Dear EastSide Family,
These were the words chanted by one of our favorite 5-year olds after the announcement that a new presidential team had been elected. She chanted this to a resounding drumbeat that said to all of us "listen up!"
Now more than ever we have to be strong - ready to participate in the reconstruction that is needed - and healthy - in mind, body, and soul. There’s a lot to do and through the creation and sharing of song, ceremony, dance, music, theater, poetry, posters, murals, and sculptures we will teach each other, build community together, and create new systems of mutual aid.
The EastSide Cultural Center builds our power at the local level by bringing poor and working-class communities together to imagine and fight for the neighbor hoods we all deserve. We all want to live in neighborhoods where folks are looking out for each other, where there are places for young and old people to share stories, places that are healthy and resilient. Grassroots community cultural centers are critical to that vision, and it is our work at EastSide to keep these spaces alive. Cultural work is important right now as we all look for ways to stay connected and imagine a better world. We do not intend to go back to “business as usual”. Cultural spaces are where we envision and actualize a world that does not focus on racism and greed but instead focuses on self-de termination and freedom.

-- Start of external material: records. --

-- ==== Sys2Proof/Machine/Memory.lean ====
section
/-! DEFINITION. The memory port: buffers and their checks (R85, R112, R253-R258, R370), placement (R259), translation
(R284-R288), the bytes at a place (R271-R273, R283) and what an access counts (R261, R264). -/

namespace Sys2Proof.Machine

/-- The base of a partition's initial buffer table (R370). -/
def initBase : Word := 0x0000_0400_0000_0000

/-! ## Channels, tables, frames, banks (R256, R284) -/

/-- The channels of the DRAM tier. -/
def dramMask : BitVec 448 := BitVec.ofNat 448 (2 ^ 64 - 1)
/-- The SRAM-tier segments. -/
def sramMask : BitVec 448 := BitVec.ofNat 448 ((2 ^ 128 - 1) * 2 ^ 64)
/-- The HBM4E pseudo-channels. -/
def hbmMask : BitVec 448 := BitVec.ofNat 448 ((2 ^ 256 - 1) * 2 ^ 192)

/-- The page table of the memory that channel `ch` belongs to (R284). -/
def chanTable (ch : Nat) : Nat := if ch < 64 then ch / 16 else if ch < 192 then 4 + (ch - 64) / 32 else 8 + (ch - 192) / 32

/-- The home stack of the memory of a table (R260). -/
def tableStack (t : Nat) : Nat := if t < 4 then t else if t < 8 then t - 4 else (t - 8) / 2

/-- The channels that lie on compute stack `s` (R260). -/
def stackMask (s : Nat) : BitVec 448 :=
  BitVec.ofNat 448 ((2 ^ 16 - 1) * 2 ^ (16 * s) + (2 ^ 32 - 1) * 2 ^ (64 + 32 * s) + (2 ^ 64 - 1) * 2 ^ (192 + 64 * s))

/-- The frames of a table (R284). -/
def tableFrames (t : Nat) : Nat := if t < 4 then 1572864 else if t < 8 then 32768 else if t < 16 then 786432 else 0

/-- Frames per bank of a table's memory (R256). -/
def bankFrames (t : Nat) : Nat := if t < 4 then 1536 else if t < 8 then 64 else 512

/-- The bank of a frame, numbered as the Almanac view orders them (R268). -/
def frameBank (t f : Nat) : Nat :=
  if t < 4 then t * 1024 + f / 1536 else if t < 8 then 4096 + (t - 4) * 512 + f / 64
  else 6144 + (t - 8) * 1536 + f / 512

/-- The banks of the package (R256). -/
def bankCount : Nat := 18432

/-- The channel of a bank (R268). -/
def bankChan (b : Nat) : Nat :=
  if b < 4096 then b / 64 else if b < 6144 then 64 + (b - 4096) / 16 else 192 + (b - 6144) / 48

/-- A byte of package memory: table, frame, byte in the frame. -/
def physAddr (t f o : Nat) : Nat := t * 2 ^ 37 + f * 2 ^ 16 + o
/-- The table of a physical address. -/
def paTable (pa : Nat) : Nat := pa / 2 ^ 37
/-- The frame of a physical address. -/
def paFrame (pa : Nat) : Nat := pa / 2 ^ 16 % 2 ^ 21
/-- The bank of a physical address. -/
def paBank (pa : Nat) : Nat := frameBank (paTable pa) (paFrame pa)

/-! ## Page table entries (R285) -/

/-- `VAL` -/
def Pte.val (e : Pte) : Bool := bitAt e.dw0.toNat 0
/-- `D` -/
def Pte.d (e : Pte) : Bool := bitAt e.dw0.toNat 1
/-- `A` -/
def Pte.a (e : Pte) : Bool := bitAt e.dw0.toNat 2
/-- `PART` -/
def Pte.part (e : Pte) : Nat := bitsAt e.dw0.toNat 3 5
/-- `BUF` -/
def Pte.buf (e : Pte) : Nat := bitsAt e.dw0.toNat 8 24
/-- `KCTX` -/
def Pte.kctx (e : Pte) : Nat := bitsAt e.dw0.toNat 32 32
/-- `CH` -/
def Pte.ch (e : Pte) : Nat := bitsAt e.dw1.toNat 31 9
/-- `VPN` -/
def Pte.vpn (e : Pte) : Nat := bitsAt e.dw1.toNat 40 24

/-- The key of a translation (R285). -/
structure PageKey where
  part : Nat
  owner : Nat
  buf : Nat
  ch : Nat
  cp : Nat
  deriving DecidableEq, Repr

/-- Whether an entry is valid and carries a key (R285). -/
def Pte.has (e : Pte) (k : PageKey) : Bool :=
  e.val && e.part == k.part && e.kctx == k.owner && e.buf == k.buf && e.ch == k.ch && e.vpn == k.cp

/-- The frame that a walk finds (R288 step 3). -/
def State.walk (s : State) (k : PageKey) : Option Nat :=
  (s.ptes.find? fun p => p.1 / 2 ^ 21 == chanTable k.ch && p.2.has k).map fun p => p.1 % 2 ^ 21

/-- A page table entry with those of `A` and `D` set that a translation sets (R288). -/
def Pte.touch (e : Pte) (a d : Bool) : Pte := { e with dw0 := e.dw0 ||| (if a then 4 else 0) ||| (if d then 2 else 0) }

/-- The place of a line during a migration (R292, R293): the destination frame, for lines already copied. -/
def State.migrated (s : State) (t f line : Nat) : Nat :=
  match s.migrations.find? fun m => m.t == t && m.src == f with
  | some m => if m.switched || line < bitsAt (s.pte t f).dw2.toNat 50 9 then m.dst else f
  | none => f

/-! ## Bytes -/

/-- The code of the granule of a physical address (R279). -/
def State.codeOf (s : State) (pa : Nat) : Nat :=
  bitsAt (s.frame (paTable pa) (paFrame pa)).codes.toNat (4 * (pa % 2 ^ 16 / 128)) 4

/-- The 128 bytes that a granule's banks stand for: its beats lie at the start of its slot (R278, R280). -/
def State.granule (s : State) (g : Nat) : List Byte :=
  let c := s.codeOf (128 * g)
  expandBeats c (Memory.read s.mem (128 * g) (32 * codeBeats c))

/-- A byte as the banks hold it: plain, or in the beats of its granule (R278). -/
def State.bankByte (s : State) (pa : Nat) : Byte :=
  if s.codeOf pa = 0 then Memory.get s.mem pa else (s.granule (pa / 128)).getD (pa % 128) 0

/-- A byte at its home (R273). -/
def State.homeByte (s : State) (pa : Nat) : Byte := (overlayGet s.home pa).getD (s.bankByte pa)

/-- A byte as a hart of a core reads it: its L1, then the home (R272, R273). -/
def State.coreByte (s : State) (core pa : Nat) : Byte := (overlayGet (s.core core).l1 pa).getD (s.homeByte pa)

/-- Consecutive bytes as a hart of a core reads them. -/
def State.coreBytes (s : State) (core pa : Nat) : Nat → List Byte
  | 0 => []
  | n + 1 => s.coreByte core pa :: s.coreBytes core (pa + 1) n

/-- The first of `n` bytes that an access would take from a poisoned granule (R283, R323). -/
def State.poisonedByte (s : State) (core pa n : Nat) : Option Nat :=
  if s.poison.isEmpty then none
  else ((List.range n).map (pa + ·)).find? fun a =>
    s.poison.contains (a / 128) && (overlayGet (s.core core).l1 a).isNone && (overlayGet s.home a).isNone

/-- The first of `n` bytes that a load of a core would take from a poisoned granule, or whose sector it would fill from one
(R272, R323): a byte in the core's L1 needs no fill, and another needs every byte of its sector. -/
def State.poisonedFill (s : State) (core pa n : Nat) : Option Nat :=
  if s.poison.isEmpty then none
  else ((List.range n).map (pa + ·)).find? fun a =>
    s.poison.contains (a / 128) && (overlayGet (s.core core).l1 a).isNone &&
      (List.range 64).any fun j =>
        (overlayGet (s.core core).l1 (a / 64 * 64 + j)).isNone && (overlayGet s.home (a / 64 * 64 + j)).isNone

/-- A byte written in a core's L1 (R272). -/
def State.writeL1 (s : State) (core pa : Nat) (b : Byte) : State :=
  s.setCore core { s.core core with l1 := overlaySet (s.core core).l1 pa b }

/-- A byte written at its home; the core's own L1 copy goes (R273). -/
def State.writeHome (s : State) (core pa : Nat) (b : Byte) : State :=
  { s.setCore core { s.core core with l1 := overlayDrop (s.core core).l1 pa (pa + 1) } with
    home := overlaySet s.home pa b }

/-- Bytes written from `pa` up, in L1 or at the home. -/
def State.writeBytes (s : State) (atHome : Bool) (core pa : Nat) : List Byte → State
  | [] => s
  | b :: bs => (if atHome then s.writeHome core pa b else s.writeL1 core pa b).writeBytes atHome core (pa + 1) bs

/-- The dirty bytes of a core's L1 in `[lo, hi)` written to their home (R273). -/
def State.flushL1 (s : State) (core lo hi : Nat) : State :=
  let c := s.core core
  { s.setCore core { c with l1 := overlayDrop c.l1 lo hi } with
    home := (c.l1.filter fun x => lo ≤ x.1 && x.1 < hi).foldr (fun x o => overlaySet o x.1 x.2) s.home }

/-- Every dirty byte of a core's L1 written to its home (R273). -/
def State.flushCore (s : State) (core : Nat) : State :=
  let c := s.core core
  { s.setCore core { c with l1 := [] } with home := c.l1.foldr (fun x o => overlaySet o x.1 x.2) s.home }

/-- The 64-byte sectors of `[pa, pa + n)` flushed from a core's L1 (R273). -/
def State.flushSectors (s : State) (core pa n : Nat) : State :=
  if n = 0 then s else s.flushL1 core (pa / 64 * 64) ((pa + n - 1) / 64 * 64 + 64)

/-- The host memory bytes from `a` up. -/
def State.hostBytes (s : State) (a n : Nat) : List Byte := Memory.read s.host a n
/-- Host memory written from `a` up. -/
def State.hostWrite (s : State) (a : Nat) (bs : List Byte) : State := { s with host := Memory.write s.host a bs }

/-! ## Buffers (R253-R258) -/

/-- What a buffer table entry says (R254, R258). `rights` is read 8, write 4, execute 2, atomic 1. -/
structure BufInfo where
  len : Nat
  owner : Nat
  cls : Nat
  dom : Nat
  lc : Bool
  rights : Nat
  place : Nat
  gran : Nat
  chans : BitVec 448
  deriving DecidableEq, Repr

/-- The channels that a class may use (R257, R258): of the partition's, and HOME segments for `ACT`. -/
def Partition.classMask (p : Partition) (cls : Nat) : BitVec 448 :=
  p.chmap &&&
    (if cls = 1 then dramMask
    else if cls = 2 then sramMask &&& ~~~((p.segs.setWidth 448) <<< 64)
    else if cls = 3 then hbmMask
    else dramMask ||| hbmMask)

We know there are many folks out there who love and appreciate the work we do. We are forever grateful for that support. We need every one of you to show your support by giving a donation today. Funds received from individual donors are what keeps our center going, in a time when culture is critical to building the world we want to live in.
Will you be one of the hundred people in our community that we need to sign up as Roots Supporters? Our Roots Supporters give a set amount each month – this can be $10 or $100 – whatever you are able to contribute*. Roots Supporters provide a known source of funding at a time when resources are hard to come by, allowing us to plan ahead in uncertain times and continue offering year-round programming. Please consider signing up as a monthly donor today, to sustain what makes our community vibrant and resilient.
Cultural spaces are critical for developing and deepening relationships between neighbors - and right now our interdependence is life or death.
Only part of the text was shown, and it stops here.